- WHAT THE EXERCISE ASKS: In the listing below, locate the line that contains "def FormVA.bits (f" and the line that contains "def FormVU.bits (f". Restate word for word those two lines and every line between them, and nothing else.
[PROVIDED RECORDS — start]
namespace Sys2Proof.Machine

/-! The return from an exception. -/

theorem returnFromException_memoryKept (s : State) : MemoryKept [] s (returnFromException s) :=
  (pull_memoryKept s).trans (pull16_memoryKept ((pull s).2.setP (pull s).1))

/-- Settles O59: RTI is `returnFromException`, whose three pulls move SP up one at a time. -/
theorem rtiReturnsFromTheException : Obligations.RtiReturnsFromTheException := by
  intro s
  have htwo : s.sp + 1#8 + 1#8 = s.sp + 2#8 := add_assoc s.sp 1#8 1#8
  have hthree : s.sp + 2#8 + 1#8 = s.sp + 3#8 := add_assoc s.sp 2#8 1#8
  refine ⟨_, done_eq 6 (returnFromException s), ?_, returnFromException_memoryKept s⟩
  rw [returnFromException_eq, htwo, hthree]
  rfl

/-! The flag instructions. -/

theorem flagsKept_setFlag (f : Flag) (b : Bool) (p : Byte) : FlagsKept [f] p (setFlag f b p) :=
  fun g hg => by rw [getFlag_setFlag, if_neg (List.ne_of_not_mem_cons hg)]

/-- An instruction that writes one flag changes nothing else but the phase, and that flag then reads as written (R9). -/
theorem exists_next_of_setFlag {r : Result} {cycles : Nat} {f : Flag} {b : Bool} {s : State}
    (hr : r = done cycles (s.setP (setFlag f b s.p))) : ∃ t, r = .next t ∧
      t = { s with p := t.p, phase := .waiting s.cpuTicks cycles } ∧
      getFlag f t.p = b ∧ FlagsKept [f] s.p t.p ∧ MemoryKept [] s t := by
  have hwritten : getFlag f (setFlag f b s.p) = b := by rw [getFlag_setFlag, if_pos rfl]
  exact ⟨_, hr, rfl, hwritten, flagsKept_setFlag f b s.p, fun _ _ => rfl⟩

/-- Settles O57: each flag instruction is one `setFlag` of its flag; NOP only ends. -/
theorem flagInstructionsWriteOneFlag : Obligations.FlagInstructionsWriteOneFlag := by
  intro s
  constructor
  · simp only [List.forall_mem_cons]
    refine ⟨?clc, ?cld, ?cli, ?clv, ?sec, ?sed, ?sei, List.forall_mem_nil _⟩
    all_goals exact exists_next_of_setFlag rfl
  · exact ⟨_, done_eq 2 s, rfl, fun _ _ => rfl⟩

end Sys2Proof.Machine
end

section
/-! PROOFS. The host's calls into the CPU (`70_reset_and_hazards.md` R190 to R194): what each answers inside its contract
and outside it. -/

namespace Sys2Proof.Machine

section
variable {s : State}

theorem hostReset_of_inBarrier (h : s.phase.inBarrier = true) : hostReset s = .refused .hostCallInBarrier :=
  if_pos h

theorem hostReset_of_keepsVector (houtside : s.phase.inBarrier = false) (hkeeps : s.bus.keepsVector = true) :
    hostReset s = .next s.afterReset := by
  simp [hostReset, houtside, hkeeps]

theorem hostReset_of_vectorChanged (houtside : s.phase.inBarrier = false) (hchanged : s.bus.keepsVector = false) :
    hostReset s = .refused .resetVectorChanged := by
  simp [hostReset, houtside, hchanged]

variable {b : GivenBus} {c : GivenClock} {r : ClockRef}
[PROVIDED RECORDS — finish]
[PROVIDED RECORDS — start]
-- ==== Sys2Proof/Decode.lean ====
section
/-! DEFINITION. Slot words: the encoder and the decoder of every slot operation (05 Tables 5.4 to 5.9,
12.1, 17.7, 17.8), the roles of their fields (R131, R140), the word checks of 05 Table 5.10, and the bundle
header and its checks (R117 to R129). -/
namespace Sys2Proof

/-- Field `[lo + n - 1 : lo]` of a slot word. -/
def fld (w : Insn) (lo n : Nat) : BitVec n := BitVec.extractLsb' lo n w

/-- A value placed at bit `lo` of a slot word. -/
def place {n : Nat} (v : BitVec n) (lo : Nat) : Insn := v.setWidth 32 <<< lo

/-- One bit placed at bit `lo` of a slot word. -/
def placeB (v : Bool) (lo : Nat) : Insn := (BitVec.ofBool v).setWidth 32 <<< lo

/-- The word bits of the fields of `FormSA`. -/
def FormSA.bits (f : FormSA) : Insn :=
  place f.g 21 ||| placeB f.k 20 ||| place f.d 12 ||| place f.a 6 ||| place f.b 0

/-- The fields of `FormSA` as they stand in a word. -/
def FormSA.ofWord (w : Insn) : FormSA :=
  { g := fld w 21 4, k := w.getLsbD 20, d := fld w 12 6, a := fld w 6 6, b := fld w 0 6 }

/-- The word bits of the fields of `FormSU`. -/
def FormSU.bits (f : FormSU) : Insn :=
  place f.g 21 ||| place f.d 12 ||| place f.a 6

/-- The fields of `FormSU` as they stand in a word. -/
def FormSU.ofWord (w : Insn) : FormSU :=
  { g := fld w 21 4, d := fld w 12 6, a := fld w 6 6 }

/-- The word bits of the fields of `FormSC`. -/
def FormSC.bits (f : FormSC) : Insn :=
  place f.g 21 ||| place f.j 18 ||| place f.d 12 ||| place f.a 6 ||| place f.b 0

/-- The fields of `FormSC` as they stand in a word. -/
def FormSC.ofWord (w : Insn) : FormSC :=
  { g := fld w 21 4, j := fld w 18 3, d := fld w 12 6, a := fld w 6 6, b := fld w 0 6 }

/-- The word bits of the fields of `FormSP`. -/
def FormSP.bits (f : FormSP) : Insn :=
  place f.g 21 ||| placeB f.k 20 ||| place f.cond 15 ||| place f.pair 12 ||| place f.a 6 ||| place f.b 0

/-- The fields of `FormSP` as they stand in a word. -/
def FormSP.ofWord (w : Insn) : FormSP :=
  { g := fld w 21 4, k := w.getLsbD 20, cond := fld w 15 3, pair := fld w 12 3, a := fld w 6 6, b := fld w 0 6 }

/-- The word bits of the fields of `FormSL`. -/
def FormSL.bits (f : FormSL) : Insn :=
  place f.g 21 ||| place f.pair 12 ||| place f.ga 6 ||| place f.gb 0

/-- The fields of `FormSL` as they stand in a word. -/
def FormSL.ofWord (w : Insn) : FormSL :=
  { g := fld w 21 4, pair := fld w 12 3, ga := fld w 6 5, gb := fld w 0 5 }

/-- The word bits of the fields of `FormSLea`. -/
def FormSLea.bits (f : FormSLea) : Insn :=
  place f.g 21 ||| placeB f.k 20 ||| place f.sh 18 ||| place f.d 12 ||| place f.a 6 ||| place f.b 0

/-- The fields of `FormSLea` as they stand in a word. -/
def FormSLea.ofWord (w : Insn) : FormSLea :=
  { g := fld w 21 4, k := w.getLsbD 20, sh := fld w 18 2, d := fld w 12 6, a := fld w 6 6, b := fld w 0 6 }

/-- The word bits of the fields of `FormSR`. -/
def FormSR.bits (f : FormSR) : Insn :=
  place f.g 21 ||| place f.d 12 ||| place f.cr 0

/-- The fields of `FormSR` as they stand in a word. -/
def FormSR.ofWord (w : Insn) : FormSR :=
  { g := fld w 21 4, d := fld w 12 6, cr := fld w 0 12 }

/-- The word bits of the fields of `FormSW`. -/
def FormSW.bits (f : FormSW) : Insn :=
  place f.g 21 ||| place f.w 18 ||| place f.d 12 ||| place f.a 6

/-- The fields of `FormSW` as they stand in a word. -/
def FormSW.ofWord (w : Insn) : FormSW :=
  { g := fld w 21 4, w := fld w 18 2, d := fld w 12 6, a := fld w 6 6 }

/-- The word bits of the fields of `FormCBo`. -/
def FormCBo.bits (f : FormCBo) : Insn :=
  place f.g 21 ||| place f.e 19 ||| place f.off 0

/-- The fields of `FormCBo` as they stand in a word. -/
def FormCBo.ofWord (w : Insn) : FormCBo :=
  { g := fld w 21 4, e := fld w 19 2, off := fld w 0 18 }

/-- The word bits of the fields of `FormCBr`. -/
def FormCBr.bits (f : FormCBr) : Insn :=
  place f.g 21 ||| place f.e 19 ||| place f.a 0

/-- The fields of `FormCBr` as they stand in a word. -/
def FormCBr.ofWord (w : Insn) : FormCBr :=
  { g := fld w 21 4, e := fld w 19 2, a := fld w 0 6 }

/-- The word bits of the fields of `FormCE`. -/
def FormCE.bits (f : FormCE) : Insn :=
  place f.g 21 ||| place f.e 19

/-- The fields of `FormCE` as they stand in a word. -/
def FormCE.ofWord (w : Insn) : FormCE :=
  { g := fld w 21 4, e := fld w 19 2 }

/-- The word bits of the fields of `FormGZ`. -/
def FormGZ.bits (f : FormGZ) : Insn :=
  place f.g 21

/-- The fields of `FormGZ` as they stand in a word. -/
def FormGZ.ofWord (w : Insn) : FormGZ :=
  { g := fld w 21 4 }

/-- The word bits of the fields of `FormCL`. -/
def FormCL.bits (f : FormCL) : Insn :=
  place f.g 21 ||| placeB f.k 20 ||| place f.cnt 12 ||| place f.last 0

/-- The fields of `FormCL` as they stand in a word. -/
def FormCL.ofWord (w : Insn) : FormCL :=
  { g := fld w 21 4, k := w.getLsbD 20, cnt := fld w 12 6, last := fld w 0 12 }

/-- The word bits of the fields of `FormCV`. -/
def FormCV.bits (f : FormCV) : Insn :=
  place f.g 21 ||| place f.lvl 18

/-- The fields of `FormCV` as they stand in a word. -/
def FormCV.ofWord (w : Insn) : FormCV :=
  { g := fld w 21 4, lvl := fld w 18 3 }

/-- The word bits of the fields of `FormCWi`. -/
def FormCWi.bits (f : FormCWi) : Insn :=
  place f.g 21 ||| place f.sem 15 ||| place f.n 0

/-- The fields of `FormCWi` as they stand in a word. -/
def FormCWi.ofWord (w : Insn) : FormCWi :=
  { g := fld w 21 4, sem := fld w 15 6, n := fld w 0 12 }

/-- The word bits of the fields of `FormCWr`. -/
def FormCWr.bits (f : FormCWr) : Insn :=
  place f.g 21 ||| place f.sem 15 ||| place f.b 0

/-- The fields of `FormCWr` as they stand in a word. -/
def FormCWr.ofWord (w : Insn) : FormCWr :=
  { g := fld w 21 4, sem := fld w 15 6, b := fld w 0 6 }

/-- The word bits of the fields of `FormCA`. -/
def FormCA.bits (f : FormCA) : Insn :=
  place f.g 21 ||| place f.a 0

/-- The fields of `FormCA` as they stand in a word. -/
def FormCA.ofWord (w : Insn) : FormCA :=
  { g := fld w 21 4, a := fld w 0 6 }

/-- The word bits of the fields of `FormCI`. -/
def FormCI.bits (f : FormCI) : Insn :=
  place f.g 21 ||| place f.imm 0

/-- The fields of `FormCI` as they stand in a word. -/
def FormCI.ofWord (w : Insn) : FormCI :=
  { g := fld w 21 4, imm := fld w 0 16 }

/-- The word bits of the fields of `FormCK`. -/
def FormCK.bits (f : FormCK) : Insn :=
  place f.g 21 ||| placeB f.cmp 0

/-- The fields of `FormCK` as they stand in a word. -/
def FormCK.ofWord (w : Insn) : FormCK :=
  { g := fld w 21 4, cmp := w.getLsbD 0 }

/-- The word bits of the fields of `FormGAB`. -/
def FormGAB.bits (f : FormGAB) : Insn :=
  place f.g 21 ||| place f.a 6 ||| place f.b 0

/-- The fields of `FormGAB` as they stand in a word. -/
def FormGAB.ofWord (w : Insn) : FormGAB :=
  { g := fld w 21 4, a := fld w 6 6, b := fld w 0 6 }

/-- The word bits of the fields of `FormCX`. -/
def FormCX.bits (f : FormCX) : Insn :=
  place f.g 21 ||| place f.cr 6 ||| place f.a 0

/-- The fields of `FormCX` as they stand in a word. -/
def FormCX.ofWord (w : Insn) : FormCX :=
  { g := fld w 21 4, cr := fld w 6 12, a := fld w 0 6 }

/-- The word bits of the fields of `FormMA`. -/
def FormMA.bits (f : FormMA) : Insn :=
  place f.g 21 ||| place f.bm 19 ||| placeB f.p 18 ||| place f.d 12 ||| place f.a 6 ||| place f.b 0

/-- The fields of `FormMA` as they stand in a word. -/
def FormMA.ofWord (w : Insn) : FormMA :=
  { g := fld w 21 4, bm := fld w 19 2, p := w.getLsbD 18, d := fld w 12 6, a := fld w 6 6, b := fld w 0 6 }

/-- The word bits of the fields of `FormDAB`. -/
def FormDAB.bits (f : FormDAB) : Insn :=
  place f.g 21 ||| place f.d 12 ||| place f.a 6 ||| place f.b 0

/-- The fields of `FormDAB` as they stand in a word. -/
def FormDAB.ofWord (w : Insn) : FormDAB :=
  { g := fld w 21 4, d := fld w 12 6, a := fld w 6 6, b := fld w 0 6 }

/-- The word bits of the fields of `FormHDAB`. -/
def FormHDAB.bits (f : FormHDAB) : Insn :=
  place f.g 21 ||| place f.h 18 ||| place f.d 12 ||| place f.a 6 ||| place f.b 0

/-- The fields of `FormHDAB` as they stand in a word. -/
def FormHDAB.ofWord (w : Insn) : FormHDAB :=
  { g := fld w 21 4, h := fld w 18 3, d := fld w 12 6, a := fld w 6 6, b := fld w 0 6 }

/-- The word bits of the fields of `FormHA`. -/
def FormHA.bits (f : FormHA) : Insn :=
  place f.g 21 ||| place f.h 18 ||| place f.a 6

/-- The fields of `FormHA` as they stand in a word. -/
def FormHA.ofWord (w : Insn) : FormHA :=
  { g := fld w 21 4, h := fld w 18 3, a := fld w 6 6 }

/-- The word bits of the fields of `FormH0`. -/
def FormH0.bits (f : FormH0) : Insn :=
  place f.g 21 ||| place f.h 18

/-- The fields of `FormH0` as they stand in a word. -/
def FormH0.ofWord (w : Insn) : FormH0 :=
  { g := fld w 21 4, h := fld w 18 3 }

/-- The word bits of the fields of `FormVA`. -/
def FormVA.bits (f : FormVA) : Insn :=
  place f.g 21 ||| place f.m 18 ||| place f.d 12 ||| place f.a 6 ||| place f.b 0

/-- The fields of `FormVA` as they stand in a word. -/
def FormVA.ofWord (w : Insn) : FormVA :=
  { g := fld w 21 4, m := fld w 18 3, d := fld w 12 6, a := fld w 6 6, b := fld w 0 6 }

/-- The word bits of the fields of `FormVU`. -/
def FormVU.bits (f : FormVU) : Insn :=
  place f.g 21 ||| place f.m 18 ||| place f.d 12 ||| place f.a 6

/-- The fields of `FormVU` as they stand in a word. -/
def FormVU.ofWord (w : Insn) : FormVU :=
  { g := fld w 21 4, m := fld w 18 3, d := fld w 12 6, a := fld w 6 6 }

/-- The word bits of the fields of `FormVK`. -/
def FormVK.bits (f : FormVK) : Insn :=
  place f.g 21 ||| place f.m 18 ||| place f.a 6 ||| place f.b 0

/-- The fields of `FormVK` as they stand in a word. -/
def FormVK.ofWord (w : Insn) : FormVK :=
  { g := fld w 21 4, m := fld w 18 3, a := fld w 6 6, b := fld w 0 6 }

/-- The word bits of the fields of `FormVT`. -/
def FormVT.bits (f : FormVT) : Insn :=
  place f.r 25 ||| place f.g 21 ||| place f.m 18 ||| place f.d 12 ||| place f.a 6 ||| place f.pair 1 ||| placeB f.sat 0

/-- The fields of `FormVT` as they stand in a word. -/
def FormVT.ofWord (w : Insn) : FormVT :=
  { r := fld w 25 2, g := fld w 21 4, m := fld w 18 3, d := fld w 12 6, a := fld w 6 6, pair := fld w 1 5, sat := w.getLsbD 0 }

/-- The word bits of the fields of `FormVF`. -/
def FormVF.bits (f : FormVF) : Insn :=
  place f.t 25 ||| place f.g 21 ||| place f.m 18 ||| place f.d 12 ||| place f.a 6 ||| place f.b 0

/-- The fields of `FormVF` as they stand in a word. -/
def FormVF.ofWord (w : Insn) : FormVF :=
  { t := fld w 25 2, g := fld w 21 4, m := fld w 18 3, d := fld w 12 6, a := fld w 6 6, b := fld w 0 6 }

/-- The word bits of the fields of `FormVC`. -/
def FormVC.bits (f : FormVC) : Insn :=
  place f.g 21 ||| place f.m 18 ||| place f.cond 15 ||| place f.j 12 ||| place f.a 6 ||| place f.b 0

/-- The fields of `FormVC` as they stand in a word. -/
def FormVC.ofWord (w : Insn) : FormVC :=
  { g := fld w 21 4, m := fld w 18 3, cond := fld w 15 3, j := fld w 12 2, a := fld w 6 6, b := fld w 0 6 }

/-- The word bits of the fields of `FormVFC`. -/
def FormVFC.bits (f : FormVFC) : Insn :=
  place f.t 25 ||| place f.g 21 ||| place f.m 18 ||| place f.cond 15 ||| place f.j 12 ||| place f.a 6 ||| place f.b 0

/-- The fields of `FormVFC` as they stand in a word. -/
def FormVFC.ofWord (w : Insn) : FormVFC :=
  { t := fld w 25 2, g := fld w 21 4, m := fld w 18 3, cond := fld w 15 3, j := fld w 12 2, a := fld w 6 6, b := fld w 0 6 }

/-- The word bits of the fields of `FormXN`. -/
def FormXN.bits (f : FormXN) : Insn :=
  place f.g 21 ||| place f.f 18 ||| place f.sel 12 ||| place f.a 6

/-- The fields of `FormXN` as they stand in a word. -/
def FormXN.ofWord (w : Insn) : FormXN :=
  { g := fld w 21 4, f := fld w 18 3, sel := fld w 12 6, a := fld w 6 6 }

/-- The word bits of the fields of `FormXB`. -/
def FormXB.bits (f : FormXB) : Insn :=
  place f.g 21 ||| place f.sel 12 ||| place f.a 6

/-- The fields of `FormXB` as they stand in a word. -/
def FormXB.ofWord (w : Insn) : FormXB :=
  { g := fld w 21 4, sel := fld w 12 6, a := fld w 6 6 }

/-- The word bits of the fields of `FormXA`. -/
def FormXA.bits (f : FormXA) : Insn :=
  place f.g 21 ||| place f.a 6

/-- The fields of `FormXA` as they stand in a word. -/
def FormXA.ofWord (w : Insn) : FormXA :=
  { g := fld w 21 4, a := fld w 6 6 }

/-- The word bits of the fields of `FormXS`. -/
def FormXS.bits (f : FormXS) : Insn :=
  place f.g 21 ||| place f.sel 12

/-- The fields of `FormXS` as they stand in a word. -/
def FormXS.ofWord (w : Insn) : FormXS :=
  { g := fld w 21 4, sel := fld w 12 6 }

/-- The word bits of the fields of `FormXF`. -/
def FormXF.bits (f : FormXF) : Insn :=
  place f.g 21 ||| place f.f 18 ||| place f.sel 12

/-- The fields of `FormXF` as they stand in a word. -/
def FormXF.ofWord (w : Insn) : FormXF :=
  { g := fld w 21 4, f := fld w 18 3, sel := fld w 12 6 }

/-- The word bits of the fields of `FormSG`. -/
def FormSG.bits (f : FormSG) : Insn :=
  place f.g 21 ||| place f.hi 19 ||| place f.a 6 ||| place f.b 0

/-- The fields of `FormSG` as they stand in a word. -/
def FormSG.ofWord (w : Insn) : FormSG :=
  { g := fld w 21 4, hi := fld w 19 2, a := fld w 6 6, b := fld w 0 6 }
[PROVIDED RECORDS — finish]
- SOLUTION:
def FormVA.bits (f : FormVA) : Insn :=
  place f.g 21 ||| place f.m 18 ||| place f.d 12 ||| place f.a 6 ||| place f.b 0

/-- The fields of `FormVA` as they stand in a word. -/
def FormVA.ofWord (w : Insn) : FormVA :=
  { g := fld w 21 4, m := fld w 18 3, d := fld w 12 6, a := fld w 6 6, b := fld w 0 6 }

/-- The word bits of the fields of `FormVU`. -/
def FormVU.bits (f : FormVU) : Insn :=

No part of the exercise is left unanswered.